In our patient's case, the definitive evidence establishing breast cancer metastasis from the primary esophageal lesion was derived from the final surgical pathology report following the core needle biopsy. The metastatic esophageal adenocarcinoma identified in the peritoneum and breast exhibited positive testing for CK-7 and CDX2. The breast lesion tested negative for mammaglobin, GATA-3, and TRPS1.
Mammaglobin, a protein typically present in mammary gland cells, shows elevated expression in primary breast cancers compared to noncancerous breast cells [7]. Studies by Watson et al. [7] and Wang et al. [8] demonstrated significant positive immunohistochemical staining for mammaglobin in 80% of breast ductal carcinomas and 76% of primary breast cancers with lymph node metastasis, respectively.

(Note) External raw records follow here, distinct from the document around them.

-- ==== Sys2Proof/Machine/Arrays.lean ====
section
/-! DEFINITION. Machine/Arrays: the matrix arrays (R142 to R156) with their operand stores, the vector units (R157,
R158) and the graph walker (R159 to R161). A pass is one of those the device read from the job's image at admission;
what it works on stands in the operand store of its array. -/

namespace Sys2Proof.Machine

/-- The rounding profile a job runs under (R222, R226): replay jobs under the effective one. -/
def State.profileOf (s : State) (j : Job) : Nat := if j.replay then s.roundingEffective else s.part.roundingProfile

/-- The ARITH_REV a job runs under (R139, R226). -/
def State.arithRevOf (s : State) (j : Job) : Nat := s.profileOf j / 256

/-- The REPLAY_PROFILE a job runs under (R222, R224, R226). -/
def State.replayOf (s : State) (j : Job) : Nat := if j.replay then s.replayEffective else s.part.replayProfile

/-- Whether the trees of a REPLAY_PROFILE are those of R160 and R222: revision 1 with GW_TREE and SPLIT 0 (R224). -/
def treesStated (replayProfile : Nat) : Bool := replayProfile / 256 == 1 && bitsAt replayProfile 7 2 == 0

/-- A sum in replay mode (R160, R222): the pairwise tree of fixed shape over ascending position. -/
def replaySum (profile replayProfile : Nat) (xs : List Fp) : Fp :=
  if treesStated replayProfile then treeSum profile xs
  else fp32.decode (Config.replaySum replayProfile (xs.map fp32Bits) % 2 ^ 32)

/-! ## The operand store (R142, R143, R195) -/

/-- R142: the fabric port brings bytes into the operand store of an array. -/
def State.moveIn (s : State) (a q : Nat) (j : Job) (m : StoreMove) : Gw :=
  let g := s.gwRead (arrayEndpoint a) q j m.dev m.len
  if g.2.ok then { g.2 with state := g.2.state.writeStore a m.store g.1 } else g.2

/-- R142: the fabric port takes bytes out of the operand store of an array. -/
def State.moveOut (s : State) (a q : Nat) (j : Job) (m : StoreMove) : Gw :=
  let g := s.readStoreMet a [(m.store, m.len)]
  if !g.ok then g else g.state.gwWrite (arrayEndpoint a) q j m.dev ((g.state.arrAt a).store.read m.store m.len)

/-- Transfers in order, up to the first that ends the job. -/
def State.moves (step : State → StoreMove → Gw) (s : State) (ms : List StoreMove) : Gw :=
  ms.foldl (fun g m => if g.ok then step g.state m else g) { state := s, ok := true }

/-- R143: the port that a bank serves in a cycle: the first of those that address it. -/
def servedPort (ports : List StorePort) : Option StorePort :=
  [StorePort.activation, .accRead, .accWrite, .weight, .vector, .fabric].find? (fun p => ports.contains p)

/-- R143: the cycles in which the activation feed waits, and the array stalls. -/
def stallCycles (contention : List (List StorePort)) : Nat :=
  (contention.filter (fun ports => ports.contains .activation && servedPort ports != some .activation)).length

/-! ## A pass of an image (R144, R145) -/

/-- R145: whether a pass is the first K tile that its array forms: tile 0, or the first one of an array's share in a
split reduction (R222). -/
def firstTile (p : ImagePass) (gang : Nat) : Bool := p.kTile == 0 || (p.split && p.kTile < gang)

/-- The rescale output format of a pass's column tile, as the descriptor group of its last K tile gives it (R151). -/
def outFmtOf (b : ImageBody) (p : ImagePass) : Nat :=
  match b.passes.find? (fun x => x.column == p.column && x.lastTile) with
  | some x => field (x.descriptors.headD []) 2 1
  | none => 0

/-- A weight of a tile: rows and columns beyond it are zero (R145). -/
def Tile.weight (w : Tile) (k j : Nat) : Nat := nth (nth w.weights k []) j 0

/-- R144, R148: the tile of a pass as the shadow load reads it: rows of 128 elements, one after the other. Rows beyond
the end of K and columns beyond the last output channel hold zeros (R145). -/
def tileOf (p : ImagePass) (store : Memory) : Tile :=
  { actFmt := p.actFmt, weightFmt := p.weightFmt,
    weights := (List.range (min p.rows (tileDepth p.actFmt))).map (fun k =>
      (unpackElems p.weightFmt 128 (store.read (p.weights + k * storedBytes p.weightFmt 128)
        (storedBytes p.weightFmt 128))).take p.outCols) }

/-- Rows of the tile (R144). -/
def Tile.rows (w : Tile) : List Nat := List.range (tileDepth w.actFmt)

/-- The raw activation at row `k` of vector `m`: none beyond the end of K, where the west edge feeds 0 (R145). -/
def actAt (p : ImagePass) (vec : List Nat) (k : Nat) : Option Nat := if k < p.rows then vec[k]? else none

/-- The activations of one vector of a pass in the operand store. -/
def vecOf (p : ImagePass) (store : Memory) (v : VectorAt) : List Nat :=
  unpackElems p.actFmt p.rows (store.read v.act (storedBytes p.actFmt p.rows))

/-- An accumulator vector in its 576 bytes (R142). -/
def accBytes (v : AccVec) : Bytes :=
  (v.out.map (leBytes 4)).flatten ++ leBytes 4 v.c ++ leBytes 4 v.g ++ List.replicate 56 0

/-- The accumulator vector that 576 bytes hold. -/
def readAcc (b : Bytes) : AccVec :=
  { out := (List.range 128).map (fun i => field b (4 * i) 4), c := field b 512 4, g := field b 516 4 }

/-- The mask of a fault on one column of one vector (R156): 0 where there is none. -/
def faultMask (op : PassOp) (m column : Nat) : Nat :=
  op.faults.foldl (fun x f => if f.vector == m && f.column == column then Nat.xor x f.mask else x) 0

/-! ## Integer passes (R145, R154) -/

/-- The activation after the zero point (R132, R144): a position marked as padding takes the zero point, and a row
beyond the end of K is fed zero (R145). -/
def actInt (p : ImagePass) (m : Nat) (vec : List Nat) (k : Nat) : Int :=
  if p.padding.contains (m, k) then 0
  else
    match actAt p vec k with
    | some x => intDecode p.actFmt x - p.zeroPoint
    | none => 0

def Tile.weightInt (w : Tile) (k j : Nat) : Int := intDecode w.weightFmt (w.weight k j)

/-- One vector of an integer pass: the accumulator vector, before any fault (R129, R154). The bias enters in K tile 0. -/
def intVector (p : ImagePass) (w : Tile) (gang m : Nat) (prev : AccVec) (vec : List Nat) : AccVec :=
  let wrap (x : Int) : Nat := ofSigned 32 x
  let bias (j : Nat) : Int := if p.kTile == 0 then (nth p.bias j 0 : Int) else 0
  let north (j : Nat) : Int := if firstTile p gang then bias j else (nth prev.out j 0 : Int)
  let out := (List.range 128).map (fun j =>
    wrap (w.rows.foldl (fun acc k => acc + actInt p m vec k * w.weightInt k j) (north j)))
  let laneIn : Int := if firstTile p gang then (List.range 128).foldl (fun x j => x + bias j) 0 else prev.c
  let sum (k : Nat) : Int := (List.range 128).foldl (fun x j => x + w.weightInt k j) 0
  let c := wrap (w.rows.foldl (fun acc k => acc + actInt p m vec k * sum k) laneIn)
  { out := out, c := c, g := 0 }

/-! ## Floating passes (R130, R152, R155) -/

/-- A cell's multiply-add; a gated cell forwards its partial sum (R152). -/
def cellFma (profile : Nat) (acc a w : Fp) : Fp :=
  if (a.isZero && w.isFinite) || (w.isZero && a.isFinite) then acc else fmaFp32 profile acc a w

/-- A floating activation: +0 at a position marked as padding and beyond the end of K (R132, R145). -/
def actFp (profile : Nat) (p : ImagePass) (m : Nat) (vec : List Nat) (k : Nat) : Fp :=
  if p.padding.contains (m, k) then Fp.zero
  else
    match actAt p vec k with
    | some x => operand profile p.actFmt x
    | none => Fp.zero

def Tile.weightFp (profile : Nat) (w : Tile) (k j : Nat) : Fp := operand profile w.weightFmt (w.weight k j)

/-- One vector of a floating pass (R130, R155). -/
def floatVector (profile : Nat) (p : ImagePass) (w : Tile) (gang m : Nat) (prev : AccVec) (vec : List Nat) : AccVec :=
  let act := actFp profile p m vec
  let north (x : Nat) : Fp := if firstTile p gang then Fp.zero else readFp32 profile x
  let out := (List.range 128).map (fun j =>
    fp32Bits (w.rows.foldl (fun acc k => cellFma profile acc (act k) (w.weightFp profile k j)) (north (nth prev.out j 0))))
  let cols := List.range 128
  let s_ (k : Nat) : Fp := treeSum profile (cols.map (w.weightFp profile k))
  let g_ (k : Nat) : Fp := treeSum profile (cols.map (fun j => (w.weightFp profile k j).abs))
  let c := w.rows.foldl (fun acc k => fmaFp32 profile acc (act k) (s_ k)) (north prev.c)
  let g := w.rows.foldl (fun acc k => fmaFp32 profile acc (act k).abs (g_ k)) (north prev.g)
  { out := out, c := fp32Bits c, g := fp32Bits g }

/-- A vector with its lane faults (R156): column 128 is the checksum lane. -/
def withFaults (op : PassOp) (m : Nat) (v : AccVec) : AccVec :=
  { v with
    out := v.out.zipIdx.map (fun e => Nat.xor e.1 (faultMask op m e.2)), c := Nat.xor v.c (faultMask op m 128) }

/-- What the comparison of a vector finds. -/
inductive Compared where
  | equal
  | fails
  | skipped
  deriving DecidableEq, Repr

/-- R154, R155: the comparison of one vector. -/
def compareVector (profile : Nat) (float : Bool) (bound : Nat) (v : AccVec) : Compared :=
  if !float then (if sumNat v.out % 2 ^ 32 == v.c then .equal else .fails)
  else
    let sum := treeSum profile (v.out.map (readFp32 profile))
    let c := readFp32 profile v.c
    let g := readFp32 profile v.g
    if !(sum.isFinite && c.isFinite && g.isFinite) then .skipped
    else
      let limit := ((readFp32 profile bound).mul g).add (.num false 1 (-100))
      if limit.lt (sum.add c.neg).abs then .fails else .equal

/-! ## Gating (R152, R153) -/

/-- Gated cells (or INT4 products) of one vector. -/
def gatedIn (profile : Nat) (p : ImagePass) (w : Tile) (m : Nat) (vec : List Nat) : Nat :=
  let float := isFloat p.actFmt
  sumNat (w.rows.map (fun k =>
    if float then
      let a := actFp profile p m vec k
      countIf (fun j =>
        let x := w.weightFp profile k j
        (a.isZero && x.isFinite) || (x.isZero && a.isFinite)) (List.range 128)
    else if actInt p m vec k == 0 then 128
    else countIf (fun j => w.weightInt k j == 0) (List.range 128)))

/-- R153: gated cell-cycles are counted in whole or half units; the first gated INT4 product doubles the
held count. -/
def State.countGated (s : State) (a : Nat) (int4 : Bool) (k : Nat) : State :=
  if k == 0 then s
  else
    let half := (s.arrAt a).gatingUnit == 1
    if int4 then
      let s := if half then s else
        (s.bumpBy (Adr.gatedCellCycles a) (s.numAt (Adr.gatedCellCycles a))).setArr a (fun x => { x with gatingUnit := 1 })
      s.bumpBy (Adr.gatedCellCycles a) k
    else s.bumpBy (Adr.gatedCellCycles a) (if half then 2 * k else k)

/-! ## Changing stationary operands (R148 to R151) -/

/-- Cycles of a shadow load after the one in which it begins: 128 rows, and two cycles for the checksum lane (R148). -/
def shadowCycles : Nat := 129

/-- R148: the tile of a pass is read into the shadow registers. -/
def State.loadShadow (s : State) (a : Nat) (p : ImagePass) : State :=
  s.setArr a (fun x => { x with shadow := some (tileOf p x.store) })

/-- R149, R150: the cells copy their shadow registers into their working registers. -/
def State.copyShadow (s : State) (a : Nat) : State := s.setArr a (fun x => { x with working := x.shadow })

/-- R151: whether the swap before a pass is a bank swap. -/
def bankSwap (x : Arr) (j : Job) (p : ImagePass) : Bool :=
  !j.swapFront || x.swapFirst || x.prevPair != (p.actFmt, p.weightFmt) ||
    isFloat x.prevPair.1 != isFloat p.actFmt || x.prevOutFmt != outFmtOf j.body p

/-- R149 to R151: the swap is counted, with the stall of a moving front whose shadow load ends after the last
vector of the old pass has entered. -/
def State.countSwap (s : State) (a : Nat) (j : Job) (p : ImagePass) (op : PassOp) : State :=
  let x := s.arrAt a
  if bankSwap x j p then s.bump (Adr.swapsBank a)
  else
    let last := x.prevI * (x.prevM - 1)
    let stall := max last (op.shadowStart + shadowCycles) - last
    let s := s.bump (Adr.swapsFront a)
    if stall == 0 then s else s.bumpBy (Adr.frontStallCycles a) stall

/-! ## The outputs (R146, R156) -/

/-- R146: the outputs of one vector of a last K tile, with what they add to the counters; a floating bias
comes first (R130). -/
def finishVector (profile : Nat) (p : ImagePass) (v : AccVec) : List Rescaled :=
  (List.range p.outCols).map (fun j =>
    let acc := nth v.out j 0
    let acc := if isFloat p.actFmt && !p.bias.isEmpty then
      fp32Bits (addFp32 profile (readFp32 profile acc) (readFp32 profile (nth p.bias j 0))) else acc
    match p.descriptors[j / 32]? with
    | some d => (parseRescale d).apply profile acc (j % 32)
    | none => { raw := acc, saturated := false, clamped := false, nan := false })

/-- The outputs of a vector as they are stored, group by group in its OUT_FORMAT (R124, R133). -/
def outBytes (p : ImagePass) (rs : List Rescaled) : Bytes :=
  (p.descriptors.zipIdx.map (fun e =>
    packElems (parseRescale e.1).outFmt (((rs.drop (32 * e.2)).take 32).map (·.raw)))).flatten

GATA-3 functions as a transcription factor in mammary glands, aiding in their development and preserving the differentiation process of cells within the ducts' lumen [9]. It is frequently employed as an immunohistochemical marker to ascertain the primary origin of a lesion from breast tissue [9]. Cimino-Mathews et al. reported a 67% positivity rate for GATA-3 among tested invasive ductal carcinomas of primary breast origin, which declined to 43% among triple-negative invasive ductal carcinomas of primary breast origin [10].
TRPS1 (trichorhinophalangeal syndrome type 1) serves as a transcriptional repressor protein that demonstrates a robust indication of primary breast cancer origin [11]. While GATA3 exhibits high sensitivity in identifying tumors of primary breast origin, its sensitivity when it comes to pinpointing triple-negative breast cancers as originating from the breast is lower [12]. However, TRPS1 has shown remarkable sensitivity and specificity as a breast-specific tumor marker, particularly in identifying triple-negative (estrogen receptor (ER), progesterone receptor (PR), human epidermal growth factor receptor 2 (HER2)) breast cancers of primary origin [13]. Recent studies by Du et al. [12] and Ai et al. [13] noted an overall TRPS1 positivity rate of 92.3% and 91%, respectively, across various breast carcinoma types. Among various subtypes of triple-negative breast cancers, Du et al. [12], Ai et al. [13], and Yoon et al. [14] observed TRPS1 positivity rates of 91.2%, 86%, and 95%, respectively. Ai et al.'s study highlighted TRPS1's higher positivity rate compared to GATA3 in both metaplastic and non-metaplastic triple-negative breast cancers [13]. This same study reported minimal to absent TRPS1 expression in urothelial carcinomas, adenocarcinomas of the lung, colon, stomach, pancreas, and renal cell carcinoma, among others [13]. In our case, considering the breast carcinoma's triple-negative nature and its negative staining for TRPS1, it strongly supports its origin from the esophagus rather than the breast.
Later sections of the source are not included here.